Summons trial or Trial of Summons cases, like Criminal Procedure Code, 1973 (CRPC) has a separate and dedicated chapter under Bharatiya Nagarik Suraksha Sanhita, 2023 (BNSS). In this article, we will examine the key sections of BNSS related to Summons trial, detailing on the trial process, plea options, and the powers of the Magistrate.


I. Substance of Accusation and Plea Options (Sections 274-276):


Section 274 BNSS emphasizes the importance of stating the particulars of the offence when the accused appears before the Magistrate. Plea options include pleading guilty or presenting a defense. It should be remembered that, if the Magistrate deems the accusation groundless, the accused may be released with a discharge effect.


II. Conviction on Plea of Guilty (Section 275):


Section 275 BNSS addresses situations where the accused pleads guilty. The Magistrate, at their discretion, may record the plea and convict the accused accordingly.

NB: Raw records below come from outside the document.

-- ==== Sys2Proof/Laws/Run.lean ====
section
/-! SUPPORT. How an operation of the monad `M` runs from a state: one equation for each way an operation is built. -/

namespace Sys2Proof.Machine

/-- One operation after another. -/
@[simp] theorem M.run_bind {α β : Type} (x : M α) (f : α → M β) (s : State) :
    (x >>= f) s = match x s with | .ok p => f p.1 p.2 | .error e => .error e := by
  show StateT.bind x f s = _
  unfold StateT.bind
  cases x s <;> rfl

@[simp] theorem M.run_pure {α : Type} (a : α) (s : State) : (pure a : M α) s = .ok (a, s) := rfl
@[simp] theorem M.run_get (s : State) : (get : M State) s = .ok (s, s) := rfl
@[simp] theorem M.run_set (t s : State) : (set t : M Unit) s = .ok ((), t) := rfl
@[simp] theorem M.run_modify (f : State → State) (s : State) : (modify f : M Unit) s = .ok ((), f s) := rfl
@[simp] theorem M.run_getThr (key : Nat) (s : State) : getThr key s = .ok (s.thr key, s) := rfl
@[simp] theorem M.run_modThr (key : Nat) (f : Thread → Thread) (s : State) : modThr key f s = .ok ((), s.updThr key f) := rfl
@[simp] theorem M.run_raise {α : Type} (t : Trap) (s : State) : (raise t : M α) s = .error (.trap t) := rfl
@[simp] theorem M.run_stall {α : Type} (k : WaitKind) (s : State) : (stall k : M α) s = .error (.stall k) := rfl
@[simp] theorem M.run_waitOn {α : Type} (k : WaitKind) (s : State) : (waitOn k : M α) s = .error (.wait k s) := rfl
@[simp] theorem M.run_advance (key : Nat) (s : State) : advance key s = .ok ((), s.updThr key fun t => t.updLive Frame.next) := rfl
@[simp] theorem M.run_check_ok {α : Type} (a : α) (s : State) : (check (.ok a) : M α) s = .ok (a, s) := rfl
@[simp] theorem M.run_check_error {α : Type} (t : Trap) (s : State) : (check (.error t) : M α) s = .error (.trap t) := rfl
@[simp] theorem M.run_illegal {α : Type} (key : Nat) (s : State) :
    (illegal key : M α) s = .error (.trap (mkTrap 1 (s.thr key).live.pc 0)) := by simp [illegal]
@[simp] theorem M.run_privFault {α : Type} (key : Nat) (s : State) :
    (privFault key : M α) s = .error (.trap (mkTrap 2 (s.thr key).live.pc 0)) := by simp [privFault]
@[simp] theorem M.run_ite {α : Type} (c : Prop) [Decidable c] (x y : M α) (s : State) : (if c then x else y) s = if c then x s else y s := by
  split <;> rfl

end Sys2Proof.Machine
end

III. Conviction in Absence of Accused in Petty Cases (Section 276):


For cases where the accused desires to plead guilty without appearing, Section 276 BNSS provides a mechanism. The accused can transmit a plea and fine to the Magistrate. The Magistrate, exercising discretion, may convict the accused in their absence, adjusting the fine accordingly.


IV. Procedure When Not Convicted (Section 277):


Section 277 BNSS outlines the steps when the Magistrate does not convict the accused. It involves hearing both the prosecution and the accused, summoning witnesses if necessary, and ensuring reasonable expenses are deposited before witness summoning.


V. Acquittal or Conviction (Section 278 BNSS):


Upon evaluating the evidence and hearing the accused, the Magistrate must either record an order of acquittal or, if finding the accused guilty, pass a sentence according to law.


VI. Non-Appearance or Death of Complainant (Section 279):


Section 279 BNSS deals with scenarios where the complainant does not appear on the appointed day. The Magistrate may acquit the accused, but exceptions exist if the complainant is represented by a pleader or if personal attendance is deemed unnecessary.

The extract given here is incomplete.